Injecting a CRISPR therapy right into the bloodstream has been a problem, though, because the therapy has to find the right cells to edit. An inherited mutation will be in the DNA of every cell of your body, but if it only causes disease in the liver, you don't want your therapy being used up in the pancreas or kidneys.

A new CRISPR therapy: Now, researchers from Intellia Therapeutics and Regeneron Pharmaceuticals have demonstrated for the first time that a CRISPR therapy delivered into the bloodstream can travel to desired tissues to make edits.

We can overcome one of the biggest challenges with applying CRISPR clinically.

—JENNIFER DOUDNA

"This is a major milestone for patients," Jennifer Doudna, co-developer of CRISPR, who wasn't involved in the trial, told NPR.

"While these are early data, they show us that we can overcome one of the biggest challenges with applying CRISPR clinically so far, which is being able to deliver it systemically and get it to the right place," she continued.

What they did: During a phase 1 clinical trial, Intellia researchers injected a CRISPR therapy dubbed NTLA-2001 into the bloodstreams of six people with a rare, potentially fatal genetic disorder called transthyretin amyloidosis.

The livers of people with transthyretin amyloidosis produce a destructive protein, and the CRISPR therapy was designed to target the gene that makes the protein and halt its production.
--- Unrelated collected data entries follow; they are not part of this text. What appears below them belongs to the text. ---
-- ==== Sys2Proof/Machine/Registers.lean ====
section
/-!
DEFINITION. The register map: every field of every register table of the spec (offset in BAR0, lowest bit, width,
access code, Reset value), as R81, R126, R138, R224, R255, R288, R308, R320, R364, R365, R389, R424, R454, R455,
R494, R527, R528, R553, R582, R583, R601 and R624 give them, one definition a field. `own` marks a field whose write
has a behaviour of its own (a row of the command table); every other write follows the access code alone (R6).
-/

namespace Sys2Proof.Machine

/-- R6. The access codes of a register field. -/
inductive Access where
  | ro | rw | rw1c | w1s | wo | rc | rs
  deriving DecidableEq, Repr

/-- One field of a register: byte offset in BAR0, lowest bit, width, access code, Reset value (R7), and whether a
write of it has a behaviour of its own. -/
structure Fld where
  off : Nat
  lo : Nat
  width : Nat
  acc : Access
  rst : Nat
  own : Bool
  deriving DecidableEq, Repr

namespace Reg

/-- R527. GLB_FN_ID: function number; reads this value whenever the function is present, DISABLED included, and keeps it through FLR. -/
def GLB_FN_ID_FUNCTION : Fld := ⟨0x0, 0, 11, .ro, 0, false⟩
/-- R527. GLB_FN_ID: mailbox minor version. -/
def GLB_FN_ID_MSG_MINOR : Fld := ⟨0x0, 16, 8, .ro, 1, false⟩
/-- R527. GLB_FN_ID: mailbox major version; [15:11] reserved. -/
def GLB_FN_ID_MSG_MAJOR : Fld := ⟨0x0, 24, 8, .ro, 3, false⟩
/-- R527. GLB_FN_STATE: context-block STATE: 0 DISABLED, 1 ACTIVE, 2 PREEMPTED, 3 FAULTED. -/
def GLB_FN_STATE_STATE : Fld := ⟨0x4, 0, 2, .ro, 0, false⟩
/-- R527. GLB_FN_STATE: tenant key loaded. -/
def GLB_FN_STATE_KEY : Fld := ⟨0x4, 2, 1, .ro, 0, false⟩
/-- R527. GLB_FN_STATE: as SEC_FN_STAT.TDISP; [31:5] reserved. -/
def GLB_FN_STATE_TDISP : Fld := ⟨0x4, 3, 2, .ro, 0, false⟩
/-- R527. GLB_FN_NEAR_USED: NEAR_USED (R345). -/
def GLB_FN_NEAR_USED_MIB : Fld := ⟨0x8, 0, 32, .ro, 0, false⟩
/-- R527. GLB_FN_NEAR_LIMIT: NEAR_LIMIT; the PF's equals the module capacity. -/
def GLB_FN_NEAR_LIMIT_MIB : Fld := ⟨0xC, 0, 32, .ro, 0, false⟩
/-- R527. GLB_FN_DEEP_USED: DEEP_USED. -/
def GLB_FN_DEEP_USED_MIB : Fld := ⟨0x10, 0, 32, .ro, 0, false⟩
/-- R527. GLB_FN_DEEP_LIMIT: DEEP_LIMIT; the PF's equals the module capacity. -/
def GLB_FN_DEEP_LIMIT_MIB : Fld := ⟨0x14, 0, 32, .ro, 0, false⟩
/-- R527. GLB_FN_ERR: R502. -/
def GLB_FN_ERR_SQ_DOORBELL : Fld := ⟨0x18, 0, 1, .rw1c, 0, false⟩
/-- R527. GLB_FN_ERR: R502. -/
def GLB_FN_ERR_CQ_DOORBELL : Fld := ⟨0x18, 1, 1, .rw1c, 0, false⟩
/-- R527. GLB_FN_ERR: R501. -/
def GLB_FN_ERR_CFG_REJECT : Fld := ⟨0x18, 2, 1, .rw1c, 0, false⟩
/-- R527. GLB_FN_ERR: R503. -/
def GLB_FN_ERR_DMA_FAIL : Fld := ⟨0x18, 3, 1, .rw1c, 0, false⟩
/-- R527. GLB_FN_ERR: R508. -/
def GLB_FN_ERR_NOTE_LOST : Fld := ⟨0x18, 4, 1, .rw1c, 0, false⟩
/-- R527. GLB_FN_ERR: R511; [31:6] reserved. -/
def GLB_FN_ERR_MBX_DOORBELL : Fld := ⟨0x18, 5, 1, .rw1c, 0, false⟩
/-- R527. GLB_FN_INT_EN: enables for GLB_FN_ERR; [31:6] reserved. -/
def GLB_FN_INT_EN_EN : Fld := ⟨0x1C, 0, 6, .rw, 0, false⟩

/-- Part 0 of the fields of page0. -/
def page0_0 : List Fld :=
  [GLB_FN_ID_FUNCTION, GLB_FN_ID_MSG_MINOR, GLB_FN_ID_MSG_MAJOR, GLB_FN_STATE_STATE, GLB_FN_STATE_KEY, GLB_FN_STATE_TDISP, GLB_FN_NEAR_USED_MIB, GLB_FN_NEAR_LIMIT_MIB, GLB_FN_DEEP_USED_MIB, GLB_FN_DEEP_LIMIT_MIB, GLB_FN_ERR_SQ_DOORBELL, GLB_FN_ERR_CQ_DOORBELL, GLB_FN_ERR_CFG_REJECT, GLB_FN_ERR_DMA_FAIL, GLB_FN_ERR_NOTE_LOST, GLB_FN_ERR_MBX_DOORBELL, GLB_FN_INT_EN_EN]

/-- The fields of page0, in ascending order of offset and bit. -/
def page0 : List Fld := page0_0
After just one injection of NTLA-2001, the three patients given a higher dose saw their levels of the protein drop by 80% to 96%.

A better option: The CRISPR therapy produced only mild adverse effects and did lower the protein levels, but we don't know yet if the effect will be permanent. It'll also be a few months before we know if the therapy can alleviate the symptoms of transthyretin amyloidosis.

This is a wonderful day for the future of gene-editing as a medicine.

—FYODOR URNOV

If everything goes as hoped, though, NTLA-2001 could one day offer a better treatment option for transthyretin amyloidosis than a currently approved medication, patisiran, which only reduces toxic protein levels by 81% and must be injected regularly.

Looking ahead: Even more exciting than NTLA-2001's potential impact on transthyretin amyloidosis, though, is the knowledge that we may be able to use CRISPR injections to treat other genetic disorders that are difficult to target directly, such as heart or brain diseases.

"This is a wonderful day for the future of gene-editing as a medicine," Fyodor Urnov, a UC Berkeley professor of genetics, who wasn't involved in the trial, told NPR. "We as a species are watching this remarkable new show called: our gene-edited future."